**** Material shown

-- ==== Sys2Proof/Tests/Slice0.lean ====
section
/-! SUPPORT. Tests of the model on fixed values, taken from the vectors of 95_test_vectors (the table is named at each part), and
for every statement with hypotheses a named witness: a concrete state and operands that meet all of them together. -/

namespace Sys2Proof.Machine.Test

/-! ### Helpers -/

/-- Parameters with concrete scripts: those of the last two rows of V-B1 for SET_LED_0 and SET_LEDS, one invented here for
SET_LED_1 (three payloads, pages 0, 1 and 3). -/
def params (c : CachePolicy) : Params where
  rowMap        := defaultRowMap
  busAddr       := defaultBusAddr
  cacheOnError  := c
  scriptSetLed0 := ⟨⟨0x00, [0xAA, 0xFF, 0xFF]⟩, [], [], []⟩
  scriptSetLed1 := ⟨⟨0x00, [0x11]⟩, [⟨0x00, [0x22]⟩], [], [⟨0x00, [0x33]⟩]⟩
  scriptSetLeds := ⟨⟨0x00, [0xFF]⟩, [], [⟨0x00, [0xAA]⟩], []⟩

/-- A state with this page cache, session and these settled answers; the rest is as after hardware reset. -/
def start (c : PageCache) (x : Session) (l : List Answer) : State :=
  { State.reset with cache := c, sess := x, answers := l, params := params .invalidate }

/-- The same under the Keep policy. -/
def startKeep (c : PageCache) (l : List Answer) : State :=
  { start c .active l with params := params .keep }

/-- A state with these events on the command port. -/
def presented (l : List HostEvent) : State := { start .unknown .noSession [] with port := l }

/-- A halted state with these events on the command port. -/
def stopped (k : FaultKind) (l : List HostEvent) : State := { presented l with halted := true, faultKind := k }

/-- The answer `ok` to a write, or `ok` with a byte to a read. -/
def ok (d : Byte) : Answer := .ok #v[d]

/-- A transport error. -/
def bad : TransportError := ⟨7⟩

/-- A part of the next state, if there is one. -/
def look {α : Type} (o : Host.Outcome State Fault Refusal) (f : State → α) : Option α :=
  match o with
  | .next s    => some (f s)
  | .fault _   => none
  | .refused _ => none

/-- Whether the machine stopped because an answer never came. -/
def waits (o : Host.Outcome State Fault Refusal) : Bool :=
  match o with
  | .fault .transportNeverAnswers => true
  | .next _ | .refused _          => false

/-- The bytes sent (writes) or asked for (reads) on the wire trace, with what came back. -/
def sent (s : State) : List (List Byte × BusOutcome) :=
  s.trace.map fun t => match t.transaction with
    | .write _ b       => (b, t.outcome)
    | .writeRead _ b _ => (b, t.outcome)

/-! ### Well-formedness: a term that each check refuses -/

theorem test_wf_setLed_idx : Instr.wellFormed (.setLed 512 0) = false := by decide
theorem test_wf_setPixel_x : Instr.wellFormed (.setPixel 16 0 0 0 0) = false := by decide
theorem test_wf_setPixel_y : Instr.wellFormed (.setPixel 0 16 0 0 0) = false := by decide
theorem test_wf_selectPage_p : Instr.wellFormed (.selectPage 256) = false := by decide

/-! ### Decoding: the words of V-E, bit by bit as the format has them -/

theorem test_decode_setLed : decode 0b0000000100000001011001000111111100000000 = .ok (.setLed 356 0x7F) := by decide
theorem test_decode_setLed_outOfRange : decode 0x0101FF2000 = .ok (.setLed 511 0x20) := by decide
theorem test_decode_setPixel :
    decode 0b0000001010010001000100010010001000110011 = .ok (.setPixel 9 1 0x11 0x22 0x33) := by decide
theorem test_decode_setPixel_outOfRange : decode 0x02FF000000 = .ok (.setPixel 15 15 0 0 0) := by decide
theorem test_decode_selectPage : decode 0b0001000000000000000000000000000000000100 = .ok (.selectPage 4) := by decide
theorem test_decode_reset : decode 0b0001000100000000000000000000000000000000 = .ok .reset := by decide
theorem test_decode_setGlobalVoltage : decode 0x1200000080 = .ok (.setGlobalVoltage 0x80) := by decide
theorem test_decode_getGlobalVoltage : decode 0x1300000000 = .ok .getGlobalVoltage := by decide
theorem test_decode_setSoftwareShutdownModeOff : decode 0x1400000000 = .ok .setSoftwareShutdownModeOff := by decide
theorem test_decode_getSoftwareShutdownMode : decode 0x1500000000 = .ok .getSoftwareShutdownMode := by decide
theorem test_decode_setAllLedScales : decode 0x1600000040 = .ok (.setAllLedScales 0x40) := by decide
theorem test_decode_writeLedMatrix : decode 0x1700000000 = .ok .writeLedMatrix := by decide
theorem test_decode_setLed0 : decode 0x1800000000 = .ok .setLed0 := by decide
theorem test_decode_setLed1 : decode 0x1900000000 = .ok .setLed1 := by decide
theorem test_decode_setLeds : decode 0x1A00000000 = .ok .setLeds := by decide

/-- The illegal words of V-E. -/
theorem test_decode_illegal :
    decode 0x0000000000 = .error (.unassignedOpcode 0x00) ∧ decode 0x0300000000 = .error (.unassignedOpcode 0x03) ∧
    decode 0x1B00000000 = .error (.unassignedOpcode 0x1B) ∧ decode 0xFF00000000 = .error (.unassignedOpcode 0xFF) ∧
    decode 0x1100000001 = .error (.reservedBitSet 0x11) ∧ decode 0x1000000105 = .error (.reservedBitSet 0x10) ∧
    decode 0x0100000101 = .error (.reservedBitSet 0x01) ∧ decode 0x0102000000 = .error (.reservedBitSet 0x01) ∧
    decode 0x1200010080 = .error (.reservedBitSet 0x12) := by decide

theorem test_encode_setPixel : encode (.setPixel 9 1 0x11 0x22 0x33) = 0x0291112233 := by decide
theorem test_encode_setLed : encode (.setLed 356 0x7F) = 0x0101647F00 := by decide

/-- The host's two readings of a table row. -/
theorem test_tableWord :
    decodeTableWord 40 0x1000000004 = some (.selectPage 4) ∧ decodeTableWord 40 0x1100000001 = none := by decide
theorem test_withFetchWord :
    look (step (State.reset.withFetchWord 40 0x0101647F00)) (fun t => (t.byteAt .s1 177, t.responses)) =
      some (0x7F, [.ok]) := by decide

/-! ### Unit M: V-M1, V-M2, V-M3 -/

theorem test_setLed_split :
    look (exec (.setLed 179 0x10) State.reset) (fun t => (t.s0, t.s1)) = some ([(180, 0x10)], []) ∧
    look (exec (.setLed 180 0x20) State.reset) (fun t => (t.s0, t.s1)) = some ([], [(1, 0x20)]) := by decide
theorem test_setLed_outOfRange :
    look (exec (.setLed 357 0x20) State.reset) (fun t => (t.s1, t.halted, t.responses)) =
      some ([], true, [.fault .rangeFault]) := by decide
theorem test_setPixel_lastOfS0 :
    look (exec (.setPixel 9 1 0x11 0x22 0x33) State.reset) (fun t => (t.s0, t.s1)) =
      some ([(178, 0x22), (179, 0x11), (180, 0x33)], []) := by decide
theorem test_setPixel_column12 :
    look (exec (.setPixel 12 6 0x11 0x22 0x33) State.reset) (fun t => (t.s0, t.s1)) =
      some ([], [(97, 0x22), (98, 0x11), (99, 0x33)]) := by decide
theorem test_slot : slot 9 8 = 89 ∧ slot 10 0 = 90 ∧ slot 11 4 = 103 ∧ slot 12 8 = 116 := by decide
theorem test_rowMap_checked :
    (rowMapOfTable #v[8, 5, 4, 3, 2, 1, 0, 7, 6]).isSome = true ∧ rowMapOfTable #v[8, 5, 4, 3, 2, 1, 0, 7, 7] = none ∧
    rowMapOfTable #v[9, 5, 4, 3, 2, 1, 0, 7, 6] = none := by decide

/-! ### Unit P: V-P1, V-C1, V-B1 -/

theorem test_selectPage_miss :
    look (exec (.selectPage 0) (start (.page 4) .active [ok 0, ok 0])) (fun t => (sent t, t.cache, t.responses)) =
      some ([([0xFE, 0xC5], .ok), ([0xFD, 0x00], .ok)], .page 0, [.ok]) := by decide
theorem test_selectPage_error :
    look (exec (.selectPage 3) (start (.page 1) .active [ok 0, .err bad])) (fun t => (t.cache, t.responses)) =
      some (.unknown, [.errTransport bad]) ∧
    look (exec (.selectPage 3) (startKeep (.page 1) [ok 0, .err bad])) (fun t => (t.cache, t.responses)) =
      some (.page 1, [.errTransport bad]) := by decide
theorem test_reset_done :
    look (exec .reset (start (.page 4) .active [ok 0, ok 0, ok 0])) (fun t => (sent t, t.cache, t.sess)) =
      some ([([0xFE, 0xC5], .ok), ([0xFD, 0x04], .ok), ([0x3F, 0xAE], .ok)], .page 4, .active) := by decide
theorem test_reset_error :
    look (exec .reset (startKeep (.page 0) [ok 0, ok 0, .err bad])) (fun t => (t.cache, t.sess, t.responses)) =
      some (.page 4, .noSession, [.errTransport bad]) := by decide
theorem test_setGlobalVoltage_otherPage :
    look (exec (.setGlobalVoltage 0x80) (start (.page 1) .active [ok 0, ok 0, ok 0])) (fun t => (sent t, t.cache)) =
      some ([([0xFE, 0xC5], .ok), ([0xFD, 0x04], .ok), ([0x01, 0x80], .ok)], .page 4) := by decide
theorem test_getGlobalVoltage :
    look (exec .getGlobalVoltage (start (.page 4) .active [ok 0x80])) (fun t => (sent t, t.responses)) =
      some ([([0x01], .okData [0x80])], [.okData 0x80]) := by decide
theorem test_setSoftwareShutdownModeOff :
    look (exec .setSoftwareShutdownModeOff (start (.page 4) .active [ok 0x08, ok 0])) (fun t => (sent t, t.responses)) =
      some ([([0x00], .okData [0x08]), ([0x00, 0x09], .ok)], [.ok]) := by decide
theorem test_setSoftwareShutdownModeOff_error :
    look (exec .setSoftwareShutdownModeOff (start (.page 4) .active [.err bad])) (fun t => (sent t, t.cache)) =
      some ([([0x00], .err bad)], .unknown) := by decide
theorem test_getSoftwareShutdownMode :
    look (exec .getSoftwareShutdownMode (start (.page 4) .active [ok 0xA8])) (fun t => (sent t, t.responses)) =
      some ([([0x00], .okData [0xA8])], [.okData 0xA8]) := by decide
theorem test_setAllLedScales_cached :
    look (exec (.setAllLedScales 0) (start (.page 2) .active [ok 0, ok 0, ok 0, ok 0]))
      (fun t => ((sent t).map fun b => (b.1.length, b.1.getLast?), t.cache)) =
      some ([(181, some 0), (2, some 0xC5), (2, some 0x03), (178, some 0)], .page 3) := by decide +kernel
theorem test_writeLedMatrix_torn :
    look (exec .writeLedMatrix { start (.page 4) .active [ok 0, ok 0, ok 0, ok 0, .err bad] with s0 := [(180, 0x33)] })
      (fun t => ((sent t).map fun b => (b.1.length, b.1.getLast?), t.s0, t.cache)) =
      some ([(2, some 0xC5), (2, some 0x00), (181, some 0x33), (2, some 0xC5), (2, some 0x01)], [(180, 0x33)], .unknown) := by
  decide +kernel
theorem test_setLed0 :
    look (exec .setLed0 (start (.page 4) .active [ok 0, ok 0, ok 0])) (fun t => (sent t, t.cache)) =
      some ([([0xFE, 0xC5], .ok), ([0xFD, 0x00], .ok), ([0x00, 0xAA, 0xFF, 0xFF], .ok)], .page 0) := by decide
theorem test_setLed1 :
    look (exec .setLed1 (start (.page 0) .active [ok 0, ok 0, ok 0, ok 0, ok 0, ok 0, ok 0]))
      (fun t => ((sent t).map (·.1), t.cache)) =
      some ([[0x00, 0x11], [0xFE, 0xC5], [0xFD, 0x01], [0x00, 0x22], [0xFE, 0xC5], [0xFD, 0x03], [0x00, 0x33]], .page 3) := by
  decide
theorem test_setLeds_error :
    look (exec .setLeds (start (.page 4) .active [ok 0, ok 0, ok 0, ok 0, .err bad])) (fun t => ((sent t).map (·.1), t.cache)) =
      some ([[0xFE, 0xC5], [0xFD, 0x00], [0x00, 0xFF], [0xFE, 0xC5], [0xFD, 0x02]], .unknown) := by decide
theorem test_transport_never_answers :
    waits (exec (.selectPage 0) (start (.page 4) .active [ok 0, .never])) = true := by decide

********

**Exercise directions**
Taking the records from the top, repeat each line exactly until you have repeated the line that contains "SET_LED_1 (three payloads, pages".

**Response for this exercise**
-- ==== Sys2Proof/Tests/Slice0.lean ====
section
/-! SUPPORT. Tests of the model on fixed values, taken from the vectors of 95_test_vectors (the table is named at each part), and
for every statement with hypotheses a named witness: a concrete state and operands that meet all of them together. -/

namespace Sys2Proof.Machine.Test

/-! ### Helpers -/

/-- Parameters with concrete scripts: those of the last two rows of V-B1 for SET_LED_0 and SET_LEDS, one invented here for
SET_LED_1 (three payloads, pages 0, 1 and 3). -/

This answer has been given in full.